#### Task to carry out
Scan each line of the records for the word "Byte" and extract the ones that have it.

#### Provided information
---------------

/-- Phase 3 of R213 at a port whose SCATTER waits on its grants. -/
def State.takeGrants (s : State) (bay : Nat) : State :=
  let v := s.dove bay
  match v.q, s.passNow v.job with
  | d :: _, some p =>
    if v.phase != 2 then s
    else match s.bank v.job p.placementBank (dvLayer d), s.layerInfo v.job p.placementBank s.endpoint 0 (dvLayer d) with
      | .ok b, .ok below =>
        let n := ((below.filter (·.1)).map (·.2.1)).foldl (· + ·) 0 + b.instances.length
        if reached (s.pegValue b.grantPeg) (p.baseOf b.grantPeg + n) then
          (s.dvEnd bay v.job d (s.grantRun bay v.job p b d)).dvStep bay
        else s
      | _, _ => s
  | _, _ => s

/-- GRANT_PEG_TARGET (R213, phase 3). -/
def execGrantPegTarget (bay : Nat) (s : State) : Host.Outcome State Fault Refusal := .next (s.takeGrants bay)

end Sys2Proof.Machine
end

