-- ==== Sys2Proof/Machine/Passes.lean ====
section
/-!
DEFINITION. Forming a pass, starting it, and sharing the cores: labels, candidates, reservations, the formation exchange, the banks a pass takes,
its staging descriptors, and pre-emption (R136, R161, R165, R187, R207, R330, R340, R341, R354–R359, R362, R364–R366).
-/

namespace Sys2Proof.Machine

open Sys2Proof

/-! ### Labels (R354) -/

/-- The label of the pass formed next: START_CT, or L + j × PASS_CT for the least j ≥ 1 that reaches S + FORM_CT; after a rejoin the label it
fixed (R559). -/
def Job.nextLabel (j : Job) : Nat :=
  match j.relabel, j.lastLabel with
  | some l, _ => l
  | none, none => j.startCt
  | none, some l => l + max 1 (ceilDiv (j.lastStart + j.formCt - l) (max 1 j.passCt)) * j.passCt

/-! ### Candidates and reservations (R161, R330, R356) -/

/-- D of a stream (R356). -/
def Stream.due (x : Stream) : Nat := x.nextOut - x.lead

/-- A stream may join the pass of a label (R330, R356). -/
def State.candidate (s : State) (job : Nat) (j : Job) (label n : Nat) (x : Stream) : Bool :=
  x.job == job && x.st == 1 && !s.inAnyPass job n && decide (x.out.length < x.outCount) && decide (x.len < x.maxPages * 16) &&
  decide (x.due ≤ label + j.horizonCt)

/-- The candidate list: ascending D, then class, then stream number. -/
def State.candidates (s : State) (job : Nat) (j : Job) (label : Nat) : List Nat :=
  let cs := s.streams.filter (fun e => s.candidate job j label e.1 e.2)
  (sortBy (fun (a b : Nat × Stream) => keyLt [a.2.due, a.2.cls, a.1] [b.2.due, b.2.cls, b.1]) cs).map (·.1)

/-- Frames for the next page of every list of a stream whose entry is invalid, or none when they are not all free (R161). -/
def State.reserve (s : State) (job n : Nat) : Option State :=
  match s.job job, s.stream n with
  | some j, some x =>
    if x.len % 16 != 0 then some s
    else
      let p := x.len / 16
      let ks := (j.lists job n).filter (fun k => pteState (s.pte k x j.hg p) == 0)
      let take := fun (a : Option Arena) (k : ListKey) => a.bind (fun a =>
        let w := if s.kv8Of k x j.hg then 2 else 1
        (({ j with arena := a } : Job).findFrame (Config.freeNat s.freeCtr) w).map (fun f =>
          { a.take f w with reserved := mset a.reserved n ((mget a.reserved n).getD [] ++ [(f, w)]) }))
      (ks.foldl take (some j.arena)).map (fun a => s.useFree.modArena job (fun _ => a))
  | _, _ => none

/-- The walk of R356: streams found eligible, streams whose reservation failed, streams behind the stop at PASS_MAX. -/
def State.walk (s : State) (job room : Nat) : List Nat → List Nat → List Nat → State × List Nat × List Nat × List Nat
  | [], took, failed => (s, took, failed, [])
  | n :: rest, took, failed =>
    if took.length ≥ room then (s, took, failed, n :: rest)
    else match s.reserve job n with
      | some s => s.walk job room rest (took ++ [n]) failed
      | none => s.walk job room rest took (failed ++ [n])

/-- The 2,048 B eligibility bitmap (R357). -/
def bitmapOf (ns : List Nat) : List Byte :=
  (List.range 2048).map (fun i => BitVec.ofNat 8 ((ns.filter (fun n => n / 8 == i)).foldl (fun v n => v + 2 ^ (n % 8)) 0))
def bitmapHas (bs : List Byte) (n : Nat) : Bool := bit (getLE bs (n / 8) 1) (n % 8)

---------------

#### Task result
def bitmapOf (ns : List Nat) : List Byte :=
def bitmapHas (bs : List Byte) (n : Nat) : Bool := bit (getLE bs (n / 8) 1) (n % 8)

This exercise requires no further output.